Lonza will provide cGMP drug product (DP) manufacturing services for clinical supply from its fill and finish facility at Stein, Switzerland. Lonza’s ability to provide exemplary drug product development and manufacturing services offers customers innovative solutions and the possibility to supply high-quality products for clinical use.

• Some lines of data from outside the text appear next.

/-- The journal goes on after the last record of the ring (R145, R388). -/
def State.resumeJournal (s : State) : State :=
  match s.trv.ring.getLast? with
  | none => s
  | some r =>
    let s1 : State := { s with trv := { s.trv with nextSeq := r.seq + 1, lastHash := Config.sha384 r.bytes } }
    (s1.setPair .TRV_JNL_SEQ_HI .TRV_JNL_SEQ_LO (BitVec.ofNat 64 r.seq)).setPair .TRV_JNL_OLD_HI .TRV_JNL_OLD_LO
      (BitVec.ofNat 64 s.trv.ringBase)

/-- A scheduled UTC change that was committed is armed again. -/
def State.rearmLeap (s : State) : State :=
  match s.cairn.leapAt with
  | none => s
  | some (at_, new) =>
    let s1 : State := { s with dtm := { s.dtm with leapAt := some (at_, new) } }
    (((s1.setPair .DTM_LEAP_AT_HI .DTM_LEAP_AT_LO at_).setB Fld.DTM_UTC_STAT.LEAP_PEND true).setF Fld.DTM_UTC_STAT.NEXT_OFFSET
      new.toNat).engineArm hLeap (TimeVal.ofSec at_.toNat)

/-- The Datum resumes from its last commit plus the elapsed time, BANKED, without a writer, with the bound of R141. -/
def State.resumeDatum (s : State) (known : Bool) (elapsed : Nat) : State :=
  let t := s.cairn.datum.plus (if known then elapsed * 2 ^ 32 else 0)
  let e := s.resumeSide s.cairn.early known elapsed
  let l := s.resumeSide s.cairn.late known elapsed
  let bank := TimeVal.ofSec t.sec.toNat
  let s1 := ({ s with datum := ⟨t, 0⟩ }).setPair .DTM_INC_HI .DTM_INC_LO s.cairn.inc
  let s2 : State := { s1 with
    dtm := { s1.dtm with incHist := [(s1.tick, s.cairn.inc)], incStaged := s1.rg .DTM_INC_HI 0 }
    trv := { s1.trv with basis := ⟨t, e, l⟩, bankB := ⟨bank, e, l⟩ }
    ens := { s1.ens with procNext := some t.nextSec, residAt := bank } }
  let s3 := ((s2.setF Fld.TRV_STAT.COND 2).setB Fld.ENS_STAT.BANKED true).setPair .ENS_BANK_AT_HI .ENS_BANK_AT_LO t.sec
  let s4 := (s3.setB Fld.TRV_STAT.PRE_SOURCE true).beginNoWriter
  s4.journal 0x07 0xFF (bit01 known) t 0 0 0 []

/-- A keeper-domain start (Table 16.6, steps 1 to 3): VDD_KEEP and VDD_CLK are valid and KEEP_RESET_N is released. -/
def State.keeperStart (s : State) (elapsed : Nat) : State :=
  if s.clockUp then s
  else
    let known := s.pwr.vddKeep
    let s1 : State := { s with
      pwr := { s.pwr with
        vddKeep := true, vddClk := true, keepReset := false, kindle := true, dclk := false
        core := .held, warnAt := if s.pwr.pwrfail then s.pwr.warnAt else none } }
    let s2 := ((s1.loadCairn.resumeJournal.rearmLeap).resumeDatum known elapsed).countLoss
    let s3 := (s2.bump .PWR_KEEP_STARTS).cairnReg .PWR_KEEP_STARTS 0
    ((List.range 16).foldl (fun s n => s.startLoop n false) s3).pwrShow

/-! ### The core-die start (Table 16.6, steps 4 and 5; R45) -/

/-- Leaving Ember (R368): the gated loops restart by hop and the GNSS baseband is powered. -/
def State.leaveEmber (s : State) : State :=
  if s.pwr.ember then
    let s1 := s.pwr.gatedLoops.foldl (fun s n => s.startLoop n false) s
    ({ s1 with pwr := { s1.pwr with ember := false, gatedLoops := [] } }).ungateGnss
  else s

/-- Whether the core-die sensors permit a start after a thermal trip (R402). -/
def State.coolEnough (s : State) : Bool := !s.thm.trip || decide (s.thm.core ≤ 1400)

/-- The level lines of sources that are true at the start (R288, R300). -/
def State.startLines (s : State) : State :=
  let s1 := (s.irqLine 98 (s.fb Fld.DTM_SNAP_CTL.DONE)).irqLine 107 s.pwr.pwrfail
  (List.range 16).foldl (fun s n => s.ticRingLine n) s1

/-- The core die starts: self-tests, memory, keys, boot images. -/
def State.coreStart (s : State) (ddr0 ddr1 : BitVec 32) (failed : List Nat) : State :=
  if !s.clockUp || !s.pwr.dclk || s.coreUp || s.pwr.needPin || !s.coolEnough then s
  else
    let s1 := s.leaveEmber
    let s2 : State := { s1 with
      pwr := { s1.pwr with core := .running, coreOk := true, resetN := false, coreLost := none }
      flt := { s1.flt with step3Hold := false }
      thm := { s1.thm with trip := false } }
    let s3 := ((s2.bump .PWR_CORE_STARTS).countLoss.wr .MEM_CH_SIZE 0 ddr0).wr .MEM_CH_SIZE 1 ddr1
    let s4 := (s3.setF Fld.MEM_STAT.READY (bit01 (decide (ddr0 ≠ 0)) + 2 * bit01 (decide (ddr1 ≠ 0)))).setF Fld.DMP_MAX_DFDT.DFDT
      s3.flt.dfdtClock
    let s5 := failed.foldl (fun s i => s.raise { rec_ := i, cause := 29, cls := 2 }) s4.startLines
    let s6 := ((s5.setF Fld.MAT_PRIORITY.PRIO s5.matPrio).setB Fld.MAT_PRIORITY.FUSED s5.pwr.fuses.matPrio.isSome).keyLoad.bootShow
    let s7 := if s6.pwr.zeroised then s6.svcRefuse else s6
    let s8 := if s7.fd Fld.FLT_ESC.STEP = 0 then s7 else s7.setB Fld.SVC_CTL.AUTO_OPEN false
    let s9 := s8.pwr.boot.foldl State.bootOne (s8.setF Fld.SEC_BOOT.FAILED 0)
    if s9.fb Fld.MAT_CFG.EN then s9.matStart else s9

/-- Kindling opens once after each keeper-domain start, when the boot images are verified (R45). -/
def State.kindle (s : State) : State :=
  if s.coreUp && s.pwr.kindle then ({ s with pwr := { s.pwr with kindle := false } }).openSettle true else s

/-! ### Ember and shutdown (R368, R385) -/

/-- Why EMBER and SHUTDOWN are refused: the RESULT of BUSY. -/
def State.lifeBusy (s : State) : Option Nat :=
  if s.svcState ≠ 0 then some 1 else if s.role = 2 then some 2 else none

/-- The engine goes to Ember: commit, core-die reset, gating. -/
def State.enterEmber (s : State) : State :=
  let s1 := s.commitAll.setDebug .off
  let s2 := if s1.coreUp then s1.coreReset else s1
  let keep := s2.fd Fld.PWR_EMBER.LOOP
  let loops := (List.range 16).filter (fun n => decide (n ≠ 0 ∧ n ≠ keep))
  let s3 := loops.foldl (fun s n => s.setLoopState n 0) s2.gateGnss
  ({ s3 with pwr := { s3.pwr with ember := true, needPin := true, gatedLoops := loops } }).pwrShow

/-- SHUTDOWN, once its command is accepted, up to its completion: command fetch stops, ports and mate lanes go idle, the commit.
The state that holds the core die in reset follows the completion. -/
def State.shutdown (s : State) : State :=
  let s1 := s.envStop 0x09 .lost
  ((List.range 64).foldl (fun s n => s.portIdle n) s1).commitAll

/-- The core die held in reset until RESET_N is next released. -/
def State.holdCore (s : State) : State :=
  let s1 := if s.coreUp then s.coreReset else s
  { s1 with pwr := { s1.pwr with needPin := true } }

/-- The Ember entry that loss of VDD_CORE brings with AUTO set (R368). -/
def State.emberAuto (s : State) : State :=
  match s.pwr.coreLost with
  | some t =>
    if s.clockUp && s.fb Fld.PWR_EMBER.AUTO && !s.pwr.ember && decide (s.pwr.core = .off)
        && decide (t.count + 10000 * usCount ≤ s.now.count) then s.enterEmber
    else s
  | none => s

/-! ### The power-fail warning (R386) -/

/-- PWRFAIL_N asserted. -/
def State.pwrfailOn (s : State) : State :=
  if s.pwr.pwrfail then s
  else
    let s1 := ({ s with pwr := { s.pwr with pwrfail := true, warnAt := some s.now } }).pwrShow
    let s2 := ((s1.irqLine 107 true).raise { rec_ := 468, cause := 27, cls := 0 }).envStop 0x0B .lost
    let s3 : State := { s2 with hst := { s2.hst with stopFetch := true } }
    s3.commitAll.setB Fld.PWR_STAT.EMERG s3.clockUp

/-- PWRFAIL_N released with power held. -/
def State.pwrfailOff (s : State) : State :=
  if s.pwr.pwrfail then
    let s1 := ({ s with
      pwr := { s.pwr with pwrfail := false, warnAt := none }
      hst := { s.hst with stopFetch := false } }).pwrShow
    (s1.irqLine 107 false).setB Fld.PWR_STAT.EMERG false
  else s

/-- A write of the PWR registers: LOOP is 0 to 12. -/
def State.pwrWrite (s : State) (r : Reg) (v : BitVec 32) : State :=
  if r = .PWR_WSTAT then s.w1c r 0 v
  else if r = .PWR_EMBER then
    if 12 < Fld.PWR_EMBER.LOOP.of v then s.setB Fld.PWR_WSTAT.RANGE true
    else (s.wrRw .PWR_EMBER 0 v).setB Fld.PWR_WSTAT.ACCEPT true
  else s

/-! ### Temperature sensors (R401, R402) -/

/-- A reading of the sensors: the clock die, the hottest of the core die, the SerDes quads by number (16: the mate lanes). -/
def State.sensors (s : State) (clk core : Int) (quads : List Int) : State :=
  let t := s.now
  let was := decide (1500 < s.thm.clk ∨ 1500 < s.thm.core)
  let q := quads.zip (List.range quads.length)
  let s1 : State := { s with
    thm := { s.thm with
      clk := clk, core := core, clkHist := pushReading s.thm.clkHist t clk
      quad := q.foldl (fun m e => SMap.insert id m e.2 e.1) s.thm.quad
      quadHist := q.foldl (fun m e => SMap.insert id m e.2 (pushReading (SMap.get (fun _ => []) s.thm.quadHist e.2) t e.1)) s.thm.quadHist } }
  let s2 := if s1.derated = s1.fb Fld.TRV_STAT.DERATED then s1
    else
      let sa := (List.range 16).foldl (fun s n => s.setB Fld.TIC_STAT.DERATED s1.derated n) s1
      (sa.setB Fld.TRV_STAT.DERATED s1.derated).irqPulse 108 0
  let s3 := (List.range 64).foldl (fun s n => s.calTemp n) s2
  let hot := decide (1500 < clk ∨ 1500 < core)
  let s4 := if hot && !was then (s3.raise { rec_ := 468, cause := 20, cls := 3 }).irqPulse 108 0 else s3
  if 1600 ≤ core ∧ s4.coreUp then
    let s5 := s4.coreReset.askPin
    { s5 with thm := { s5.thm with trip := true } }
  else s4

/-! ### The attestation statement (R285) -/

/-- The distinct images loaded, by their lowest core: its mask and the image. -/
def State.imageGroups (s : State) : List (Nat × Image) :=
  s.images.filterMap (fun e =>
    let same := s.images.filter (fun x => decide (x.2.digest = e.2.digest))
    if same.head?.map (fun x => x.1) = some e.1 then some (same.foldl (fun m x => m + 2 ^ x.1) 0, e.2) else none)

/-- The octet of one slot in the statement. -/
def slotOctet (s : State) (i : Nat) : Byte :=
  match s.slotKey i with
  | some r => BitVec.ofNat 8 (r.attr % 8 + lenCode r.len * 8 + r.dmode % 4 * 32)
  | none => 0

/-- DEBUG of the statement. -/
def State.attestDebug (s : State) : Nat :=
  s.fd Fld.DBG_STAT.LEVEL + bit01 s.pwr.debugged * 4 + bit01 s.pwr.fuses.invKill * 8 + bit01 s.pwr.fuses.obsKill * 16

/-- STATE of the statement. -/
def State.attestState (s : State) : Nat :=
  s.svcState + s.cond * 4 + bit01 (s.fb Fld.TRV_STAT.PRE_SOURCE) * 16 + bit01 (s.fb Fld.TRV_STAT.NOWRITER) * 32
    + s.fd Fld.FLT_ESC.STEP * 64 + bit01 s.cairn.tkOut * 256 + s.fd Fld.KEY_STAT.STATE * 512

/-- The statement without its signature (Table 12.5). -/
def State.attestBody (s : State) (nonce : List Byte) : List Byte :=
  let x := s.snapshot
  let gs := s.imageGroups
  let last := s.trv.ring.getLast?
  let lastSeq := (last.map (fun r => r.seq)).getD 0
  let lastHash := (last.map (fun r => Config.sha384 r.bytes)).getD (zeros 48)
  leBytes 4 0x41545301 ++ leBytes 2 1 ++ leBytes 2 (424 + 80 * gs.length) ++ nonce ++ identityHash
    ++ leBytes 4 (s.rg .TOP_ID 0).toNat ++ leBytes 1 s.lifecycle ++ leBytes 1 s.attestDebug ++ leBytes 2 s.attestState
    ++ s.ownerHash ++ leBytes 8 s.keyCounter ++ leBytes 4 (s.rg .PWR_CORE_STARTS 0).toNat ++ leBytes 4 (s.rg .DMP_VIOL_TOTAL 0).toNat
    ++ leBytes 8 x.at_.sec.toNat ++ leBytes 8 (x.at_.ns.toNat * 2 ^ 32 + x.at_.frac.toNat) ++ leBytes 4 x.b.early.toNat
    ++ leBytes 4 x.b.late.toNat ++ leBytes 1 (s.fd Fld.TRV_STAT.CC) ++ leBytes 1 (s.fd Fld.TRV_STAT.ACC) ++ zeros 6
    ++ leBytes 8 lastSeq ++ lastHash ++ leBytes 8 s.trv.ringBase ++ leBytes 2 gs.length ++ zeros 6
    ++ (List.range 64).map (slotOctet s)
    ++ (gs.map (fun g => leBytes 16 g.1 ++ leBytes 8 g.2.id.toNat ++ leBytes 4 g.2.version.toNat ++ zeros 4 ++ g.2.digest)).flatten

/-- The signed statement. -/
def State.attestation (s : State) (nonce : List Byte) : List Byte :=
  let b := s.attestBody nonce
  b ++ Config.ecdsaSign b

end Sys2Proof.Machine
end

Jean-Luc Lowinski, Pierre Fabre Medical Care CEO, said: "We are delighted to entrust the production of the W0180 Drug Product to Lonza. Its Drug Product Services are well-suited for our innovative therapy manufacturing needs. The W0180 will be manufactured in Lonza’s GS Xceed Expression CHO System, also successfully used for the IGF1R and cMet antibodies discovered by Pierre Fabre."

About W0180

W0180 is a first-in-class antibody targeting VISTA (V-domain Ig suppressor of T cell Activation). VISTA is a negative checkpoint regulator of T cell response. VISTA is expressed within the tumor microenvironment, where its inhibition can enhance antitumor immune responses. Furthermore, an increase in VISTA expression has been reported after treatment with anti-PD1/L1 and anti-CTLA4. This confirms that VISTA may play a key role as a mechanism of resistance to the currently used immunotherapies. W0180 given to patients as a single agent or in combination with anti-PD1/L1 therapy has a potential in multiple cancer indications, including those with myeloid immunosuppressive infiltrates where the VISTA pathway is expressed.